▸ AIM OF THE EXERCISE: Write out the listing below exactly, beginning at its first line and ending with the line that contains "def execPlop (w".

** Opening RECORDS PROVIDED block **

-- ==== Sys2Proof/Machine/Lanes.lean ====
section
/-!
DEFINITION. Predicate and lane-exchange instructions, 0x80 to 0x8A (07_lanes R127 to R140).
-/

namespace Sys2Proof.Machine

/-- A predicate named by a source field, in lane `L` (R127). -/
def State.pred (s : State) (n L : Nat) : Bool :=
  if n < 12 then inMask (s.grp.pget n) L else s.rdGP (n - 12)

/-- PLOP (R132). -/
def execPlop (w : W0) (r : Alu) (s : State) : Out :=
  .next (s.laneExec (s.activeW w) [] (fun s' ok =>
    s'.wrP w.d.toNat ok (fun L =>
      plopBit r.c (s.pred w.a.toNat L) (s.pred r.b.toNat L) (s.pred r.opx.toNat L))))

/-- The PALL word of a lane (R133). -/
def State.pall (s : State) (L : Nat) : Word :=
  (List.range 16).foldl (fun acc n => if s.pred n L then acc ||| BitVec.ofNat 32 (2 ^ n) else acc) 0

/-- PMOV in its four forms (R133). -/
def execPmov (w : W0) (r : Alu) (s : State) : Out :=
  .next (match r.opx.toNat with
    | 0 => s.laneExec (s.activeW w) [] (fun s' ok => s'.wr w.d.toNat ok s.pall)
    | 1 => s.laneExec (s.activeW w) [w.a.toNat] (fun s' ok =>
        (List.range 12).foldl (fun x n => x.wrP n ok (fun L => inMask (s.rd w.a.toNat L) n)) s')
    | 2 => s.laneExec (s.activeW w) [] (fun s' ok =>
        s'.wr w.d.toNat ok (fun L => if s.pred r.c.toNat L then 1 else 0))
    | _ => s.laneExec (s.activeW w) [w.a.toNat] (fun s' ok =>
        s'.wrP r.c.toNat ok (fun L => inMask (s.rd w.a.toNat L) 0)))

/-- VOTE (R134). -/
def execVote (w : W0) (r : Alu) (s : State) : Out :=
  let m := s.activeW w
  let p := s.grp.pget w.a.toNat &&& m
  let b := match r.opx.toNat with
    | 0 => decide (p ≠ 0)
    | 1 => decide (p = m)
    | _ => decide (p = 0 ∨ p = m)
  .next (if m = 0 then s.cont else (s.wrGP w.d.toNat b).cont)

/-- BALLOT (R134). -/
def execBallot (w : W0) (_r : Alu) (s : State) : Out :=
  let m := s.activeW w
  .next (if m = 0 then s.cont else (s.wrG w.d.toNat (s.grp.pget w.a.toNat &&& m)).cont)

/-- PRANK (R134). -/
def execPrank (w : W0) (r : Alu) (s : State) : Out :=
  let p := (s.grp.pget w.a.toNat &&& s.activeW w).toNat
  .next (s.laneExec (s.activeW w) [] (fun s' ok =>
    s'.wr w.d.toNat ok (fun L =>
      BitVec.ofNat 32 (popCount (if r.opx.getLsbD 0 then L + 1 else L) p))))

/-! Instructions that read words of other lanes (R130). -/

/-- A word as (register, lane). -/
abbrev LaneWord := Nat × Nat

/-- An instruction that reads the words `ws`, of whatever lanes: an expired or poisoned word among
them traps every lane of `m`, and the instruction then has no effect (10_allocation R208,
R222). That it raises ERX, for all lanes of `m`, where it meets both is the model's choice: R130, R208 and
R222 do not order the two (log entry 16). -/
def State.crossExec (s : State) (m : Word) (ws : List LaneWord) (eff : State → State) : State :=
  let lc := s.lat.lc
  if m = 0 then s.cont
  else if ws.any (fun x => s.grp.rdErx lc x.1 x.2) then s.raiseAll cERX m
  else if ws.any (fun x => s.grp.rdPois lc x.1 x.2) then s.raiseAll cPOIS m
  else
    let s' := if ws.any (fun x => s.grp.rdLapse lc x.1 x.2) then s.setMemst memstLAPSE else s
    (eff s').cont

/-- TY 4 names a pair (R128). -/
def tyPair (r : Alu) : Bool := r.ty.toNat = 4

/-- The words of operand A in a lane. -/
def wordsA (w : W0) (r : Alu) (L : Nat) : List LaneWord :=
  if tyPair r then [(w.a.toNat, L), (w.a.toNat + 1, L)] else [(w.a.toNat, L)]

/-- The source lane of SHFL (R136). -/
def shflLane (mode L b : Nat) : Nat :=
  let j : Int := match mode with
    | 0 => b
    | 1 => (L : Int) - b
    | 2 => L + b
    | _ => (L ^^^ b : Nat)
  if 0 ≤ j && j ≤ 31 then j.toNat else L

/-- SHFL (R136). -/
def execShfl (w : W0) (r : Alu) (s : State) : Out :=
  let m := s.activeW w
  let imm := r.opx.getLsbD 2
  let b (L : Nat) : Nat := if imm then r.c.toNat else (s.rd r.b.toNat L).toNat
  let j (L : Nat) : Nat := shflLane (r.opx.toNat % 4) L (b L)
  let ws := (lanesOf m).flatMap (fun L => (if imm then [] else [(r.b.toNat, L)]) ++ wordsA w r (j L))
  .next (s.crossExec m ws (fun s' =>
    if tyPair r then s'.wr64 w.d.toNat m (fun L => s.rd64 w.a.toNat (j L))
    else s'.wr w.d.toNat m (fun L => s.rd w.a.toNat (j L))))

/-- The lane index of RDLANE and WRLANE (R135). -/
def State.laneIdx (s : State) (r : Alu) : Nat :=
  (if r.opx.getLsbD 0 then r.c.toNat else (s.rdG r.b.toNat).toNat) % 32

/-- RDLANE (R135). -/
def execRdlane (w : W0) (r : Alu) (s : State) : Out :=
  let k := s.laneIdx r
  .next (s.crossExec (s.activeW w) (wordsA w r k) (fun s' =>
    if tyPair r then s'.wrG64 w.d.toNat (s.rd64 w.a.toNat k)
    else s'.wrG w.d.toNat (s.rd w.a.toNat k)))

/-- WRLANE (R135). -/
def execWrlane (w : W0) (r : Alu) (s : State) : Out :=
  let m := s.activeW w &&& maskOf (· = s.laneIdx r)
  .next (if tyPair r then (s.wr64 w.d.toNat m (fun _ => s.rdG64 w.a.toNat)).cont
    else (s.wr w.d.toNat m (fun _ => s.rdG w.a.toNat)).cont)

/-- MATCH (R137). -/
def execMatchv (w : W0) (r : Alu) (s : State) : Out :=
  let m := s.activeW w
  let val (L : Nat) : DWord :=
    if tyPair r then s.rd64 w.a.toNat L else (s.rd w.a.toNat L).setWidth 64
  .next (s.crossExec m ((lanesOf m).flatMap (wordsA w r)) (fun s' =>
    s'.wr w.d.toNat m (fun L => m &&& maskOf (fun K => val K = val L))))

/-- The fixed tree of LRED: a node of 2^n lanes from `lo` (R138). -/
def lredNode (m : Word) (val : Nat → Nat) (op : Nat → Nat → FRes) : Nat → Nat → Option FRes
  | 0, lo => if inMask m lo then some (val lo, 0) else none
  | n + 1, lo =>
    match lredNode m val op n lo, lredNode m val op n (lo + 2 ^ n) with
    | none, y => y
    | x, none => x
    | some x, some y => let z := op x.1 y.1; some (z.1, z.2 ||| x.2 ||| y.2)

/-- The operation of a node (R138). -/
def lredOp (r : Alu) (x y : Nat) : FRes :=
  let a : Word := BitVec.ofNat 32 x
  let b : Word := BitVec.ofNat 32 y
  let signed := r.ty.toNat ≠ 12
  let op := r.opx.toNat % 8
  if r.ty.toNat = 16 then
    match op with
    | 0 => f32.deliver (rndOf r) (sumNum (rndOf r) [f32.decode x, f32.decode y])
    | 1 => f32.minMax false x y
    | _ => f32.minMax true x y
  else
    let z : Word := match op with
      | 0 => a + b
      | 1 => minInt signed a b
      | 2 => maxInt signed a b
      | 3 => a &&& b
      | 4 => a ||| b
      | _ => a ^^^ b
    (z.toNat, 0)

/-- LRED (R138, R139): an enabled exception of any node traps every Active lane. That the frame gives each
of them the bits that all the nodes raise is the model's choice: R113 speaks of the bits that a lane raised,
and LRED raises them at nodes (log entry 65). The words it read count as read (10_allocation R208). -/
def execLred (w : W0) (r : Alu) (s : State) : Out :=
  let m := s.activeW w
  let res := (lredNode m (s.bits32 w.a) (lredOp r) 5 0).getD (0, 0)
  let ws := (lanesOf m).map (fun L => (w.a.toNat, L))
  .next (if res.2 &&& s.grp.fpte ≠ 0
      && !ws.any (fun x => s.grp.rdErx s.lat.lc x.1 x.2 || s.grp.rdPois s.lat.lc x.1 x.2) then
      let s := if ws.any (fun x => s.grp.rdLapse s.lat.lc x.1 x.2) then s.setMemst memstLAPSE else s
      ((s.orFpstat res.2).cont).raise
        ((lanesOf m).map (fun L => { lane := L, cause := cFPX, lexc := res.2 })) false
    else s.crossExec m ws (fun s' =>
      (s'.orFpstat res.2).wr w.d.toNat m (fun _ => BitVec.ofNat 32 res.1)))

/-- The value of the time-related specials, and the time latch after a read of TIMELO
(03_groupwide R59, R60; R140). -/
def State.readTime (s : State) (lo : Bool) : State × Word :=
  let t := s.dieTime s.grp.die
  if lo then (s.modGrp (fun g => { g with tlatch := BitVec.ofNat 32 (t / 2 ^ 32) }), BitVec.ofNat 32 t)
  else (s, s.grp.tlatch)

/-- LEASECLK (R59). -/
def State.leaseClk (s : State) : Word :=
  if s.grp.count then BitVec.ofNat 32 s.lat.lc else BitVec.ofNat 32 (s.dieTime s.grp.die / 64)

/-- The outstanding writes of a register's lanes. -/
def pendLanes (n : Nat) (m : Word) (f : Nat → Word) : List PendWord :=
  (lanesOf m).map (fun L => { key := n * 32 + L, val := f L })

/-- LSREAD (R140). A TIMELO without Active lanes reads no time and leaves the latch as it was: the model's
choice, R140 not saying (log entry 71). -/
def execLsread (w : W0) (s : State) : Out :=
  let m := s.activeW w
  let d := w.d.toNat
  let put (f : Nat → Word) : State := (s.wr d m f).cont
  let counted (x : State × Word) : State :=
    (x.1.issueOp w.f { v := pendLanes d m (fun _ => x.2) }).cont
  .next (match w.a.toNat with
    | 0 => put (fun L => BitVec.ofNat 32 L)
    | 1 => put (fun L => s.grp.workidx.getD L 0)
    | 2 => put (fun _ => if s.curB then 1 else 0)
    | 3 => put (fun L => BitVec.ofNat 32 (2 ^ L - 1))
    | 4 => put (fun L => BitVec.ofNat 32 (2 ^ 32 - 2 ^ (L + 1)))
    | 5 => counted (s, s.leaseClk)
    | 6 => s.afterAcquire (if m = 0 then counted (s, 0) else counted (s.readTime true))
    | _ => s.afterAcquire (counted (s.readTime false)))

end Sys2Proof.Machine
end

** Closing RECORDS PROVIDED block **

▸ ANSWER SECTION:
-- ==== Sys2Proof/Machine/Lanes.lean ====
section
/-!
DEFINITION. Predicate and lane-exchange instructions, 0x80 to 0x8A (07_lanes R127 to R140).
-/

namespace Sys2Proof.Machine

/-- A predicate named by a source field, in lane `L` (R127). -/
def State.pred (s : State) (n L : Nat) : Bool :=
  if n < 12 then inMask (s.grp.pget n) L else s.rdGP (n - 12)

/-- PLOP (R132). -/
def execPlop (w : W0) (r : Alu) (s : State) : Out :=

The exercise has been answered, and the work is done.